Data supplied =>
/-- The objects of 0x6000 to 0x6FFF. -/
def objects6 : List ObjRow := [
  ⟨0x6001, 0x6001, 1, 2, .u8, .ro, 0, 0, maxOf .u8⟩,
  ⟨0x6002, 0x6002, 1, 16, .i16, .ro, 0, 0, maxOf .i16⟩,
  ⟨0x6003, 0x6003, 0, 0, .u8, .wo, 0, 0, maxOf .u8⟩,
  ⟨0x6004, 0x6004, 0, 0, .u8, .ro, 0, 0, maxOf .u8⟩,
  ⟨0x6005, 0x6005, 1, 32, .i16, .ro, 0, 0, maxOf .i16⟩,
  ⟨0x6020, 0x6020, 1, 1, .u8, .rw, 0, 0, maxOf .u8⟩,
  ⟨0x6020, 0x6020, 2, 2, .u8, .wo, 0, 0, maxOf .u8⟩,
  ⟨0x6020, 0x6020, 3, 3, .u8, .ro, 0, 0, maxOf .u8⟩,
  ⟨0x6030, 0x6030, 1, 8, .u64, .ro, 0, 0, maxOf .u64⟩,
  ⟨0x6100, 0x610B, 1, 96, .u32, .ro, 0, 0, maxOf .u32⟩,
  ⟨0x6200, 0x6200, 0, 0, .u16, .rw, 80, 20, 300⟩,
  ⟨0x6201, 0x6201, 0, 0, .u8, .rw, 0, 0, 1⟩,
  ⟨0x6202, 0x6202, 0, 0, .u16, .rw, 24, 1, 168⟩,
  ⟨0x6203, 0x6203, 1, 1, .u8, .rw, 0, 0, maxOf .u8⟩,
  ⟨0x6203, 0x6203, 2, 2, .u8, .wo, 0, 0, maxOf .u8⟩,
  ⟨0x6203, 0x6203, 3, 3, .u8, .ro, 0, 0, maxOf .u8⟩,
  ⟨0x6210, 0x6210, 1, 1, .u8, .rw, 0, 0, maxOf .u8⟩,
  ⟨0x6210, 0x6210, 2, 2, .u16, .rw, 0, 0, maxOf .u16⟩,
  ⟨0x6210, 0x6210, 3, 3, .u64, .ro, 0, 0, maxOf .u64⟩,
  ⟨0x6220, 0x6220, 1, 12, .u16, .ro, 0, 0, maxOf .u16⟩,
  ⟨0x6221, 0x6221, 1, 12, .u8, .ro, 0, 0, maxOf .u8⟩,
  ⟨0x6240, 0x6240, 1, 8, .u64, .ro, 0, 0, maxOf .u64⟩,
  ⟨0x6300, 0x6301, 1, 32, .u64, .rw, 0, 0, maxOf .u64⟩,
  ⟨0x6302, 0x6302, 1, 2, .u16, .rw, 200, 1, 400⟩,
  ⟨0x6303, 0x6303, 1, 4, .u64, .ro, 0, 0, maxOf .u64⟩]

/-- The objects of 0x7000 to 0x7FFF. -/
def objects7 : List ObjRow := [
  ⟨0x7001, 0x7001, 0, 0, .u16, .rw, 0, 0, 4095⟩,
  ⟨0x7002, 0x7002, 0, 0, .u16, .ro, 0, 0, maxOf .u16⟩,
  ⟨0x7010, 0x7010, 1, 4, .u16, .ro, 0, 0, maxOf .u16⟩,
  ⟨0x7011, 0x7011, 1, 4, .u64, .ro, 0, 0, maxOf .u64⟩,
  ⟨0x7020, 0x7020, 1, 1, .u16, .rw, 4, 1, 100⟩,
  ⟨0x7020, 0x7020, 2, 2, .u16, .rw, 200, 50, 10000⟩,
  ⟨0x7020, 0x7020, 3, 3, .u8, .rw, 8, 1, 64⟩,
  ⟨0x7030, 0x7030, 1, 8, .u64, .ro, 0, 0, maxOf .u64⟩,
  ⟨0x7100, 0x7100, 1, 1, .u64, .rw, 0, 0, maxOf .u64⟩,
  ⟨0x7100, 0x7100, 2, 2, .u8, .wo, 0, 0, maxOf .u8⟩,
  ⟨0x7100, 0x7100, 3, 4, .u8, .ro, 0, 0, maxOf .u8⟩,
  ⟨0x7100, 0x7100, 5, 7, .u32, .ro, 0, 0, maxOf .u32⟩,
  ⟨0x7200, 0x7200, 1, 3, .u8, .rw, 3, 0, maxOf .u8⟩,
  ⟨0x7200, 0x7200, 4, 63, .u8, .rw, 0, 0, 2⟩,
  ⟨0x7401, 0x7401, 0, 0, .u8, .wo, 0, 1, 1⟩]

/-- The objects of 0x8000 to 0x8FFF. -/
def objects8 : List ObjRow := [
  ⟨0x8001, 0x8001, 0, 0, .u8, .rw, 0, 0, 1⟩,
  ⟨0x8002, 0x8002, 0, 0, .u8, .rw, 0, 0, maxOf .u8⟩,
  ⟨0x8005, 0x8005, 0, 0, .u8, .wo, 0, 0, maxOf .u8⟩,
  ⟨0x8006, 0x8006, 0, 0, .u8, .ro, 0, 0, maxOf .u8⟩,
  ⟨0x8010, 0x8010, 0, 0, .u32, .ro, 0, 0, maxOf .u32⟩,
  ⟨0x8011, 0x8011, 0, 0, .u32, .ro, 0, 0, maxOf .u32⟩,
  ⟨0x8012, 0x8012, 0, 0, .u16, .rw, 0, 0, maxOf .u16⟩,
  ⟨0x8013, 0x8013, 0, 0, .u64, .rw, 0, 0, maxOf .u64⟩,
  ⟨0x8020, 0x8020, 0, 0, .u16, .rw, 64, 8, 1024⟩,
  ⟨0x8021, 0x8021, 0, 0, .u16, .rw, 3, 1, maxOf .u16⟩,
  ⟨0x8022, 0x8022, 0, 0, .f32, .rw, 981668463, 0, maxOf .f32⟩,
  ⟨0x8023, 0x8023, 0, 0, .f32, .rw, 981668463, 0, maxOf .f32⟩,
  ⟨0x8024, 0x8024, 0, 0, .u16, .rw, 96, 8, 240⟩,
  ⟨0x8025, 0x8025, 0, 0, .u8, .rw, 2, 1, 16⟩,
  ⟨0x8026, 0x8026, 0, 0, .u32, .rw, 600, 60, 86400⟩,
  ⟨0x8027, 0x8027, 0, 0, .u16, .rw, 1, 1, 16⟩,
  ⟨0x8040, 0x8040, 1, 16, .u32, .rw, 0, 0, maxOf .u32⟩,
  ⟨0x8050, 0x8050, 0, 0, .u32, .w1c, 0, 0, maxOf .u32⟩,
  ⟨0x8051, 0x8051, 1, 3, .u16, .ro, 0, 0, maxOf .u16⟩,
  ⟨0x8052, 0x8052, 1, 8, .u16, .ro, 0, 0, maxOf .u16⟩,
  ⟨0x8053, 0x8053, 1, 8, .u64, .ro, 0, 0, maxOf .u64⟩,
  ⟨0x8060, 0x8060, 1, 8, .u64, .ro, 0, 0, maxOf .u64⟩]

/-- The objects of 0x9000 to 0x9FFF. -/
def objects9 : List ObjRow := [
  ⟨0x9001, 0x9001, 0, 0, .u32, .w1c, 0, 0, maxOf .u32⟩,
  ⟨0x9010, 0x9010, 1, 108, .u64, .ro, 0, 0, maxOf .u64⟩,
  ⟨0x9100, 0x9100, 0, 0, .u32, .ro, 250, 0, maxOf .u32⟩,
  ⟨0x9110, 0x9110, 0, 0, .u16, .rw, 20, 0, maxOf .u16⟩,
  ⟨0x9111, 0x9111, 1, 1, .u16, .rw, 30, 0, maxOf .u16⟩,
  ⟨0x9111, 0x9111, 2, 2, .u16, .rw, 2, 0, maxOf .u16⟩,
  ⟨0x9112, 0x9112, 1, 1, .u16, .rw, 120, 0, maxOf .u16⟩,
  ⟨0x9112, 0x9112, 2, 2, .u16, .rw, 4, 0, maxOf .u16⟩,
  ⟨0x9120, 0x9120, 1, 1, .u8, .rw, 100, 85, 100⟩,
  ⟨0x9120, 0x9120, 2, 3, .u8, .ro, 112, 0, maxOf .u8⟩,
  ⟨0x9120, 0x9120, 4, 4, .u8, .ro, 95, 0, maxOf .u8⟩,
  ⟨0x9120, 0x9120, 5, 5, .u8, .ro, 80, 0, maxOf .u8⟩,
  ⟨0x9130, 0x9130, 1, 12, .u32, .ro, 0, 0, maxOf .u32⟩,
  ⟨0x9131, 0x9131, 1, 4, .u16, .ro, 0, 0, maxOf .u16⟩,
  ⟨0x9132, 0x9132, 1, 12, .u8, .ro, 0, 0, maxOf .u8⟩,
  ⟨0x9133, 0x9133, 1, 4, .u16, .ro, 0, 0, maxOf .u16⟩,
  ⟨0x9140, 0x9140, 1, 6, .u64, .ro, 0, 0, maxOf .u64⟩,
  ⟨0x9150, 0x9150, 0, 0, .u8, .wo, 0, 0, maxOf .u8⟩,
  ⟨0x9200, 0x9200, 0, 0, .u8, .ro, 0, 0, maxOf .u8⟩,
  ⟨0x9201, 0x9201, 0, 0, .u8, .wo, 0, 0, maxOf .u8⟩,
  ⟨0x9202, 0x9202, 0, 0, .u8, .ro, 0, 0, maxOf .u8⟩,
  ⟨0x9300, 0x9300, 0, 0, .u16, .rw, 3400, 600, 3400⟩,
  ⟨0x9301, 0x9301, 0, 0, .u16, .ro, 0, 0, maxOf .u16⟩,
  ⟨0x9302, 0x9302, 0, 0, .u16, .ro, 0, 0, maxOf .u16⟩,
  ⟨0x9303, 0x9303, 0, 0, .u8, .w1c, 0, 0, maxOf .u8⟩,
  ⟨0x9310, 0x9310, 1, 31, .u16, .ro, 0, 0, maxOf .u16⟩]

Activity =>
Every line in the data above that contains the word "List" should be copied.

Output =>
def objects6 : List ObjRow := [
def objects7 : List ObjRow := [
def objects8 : List ObjRow := [
def objects9 : List ObjRow := [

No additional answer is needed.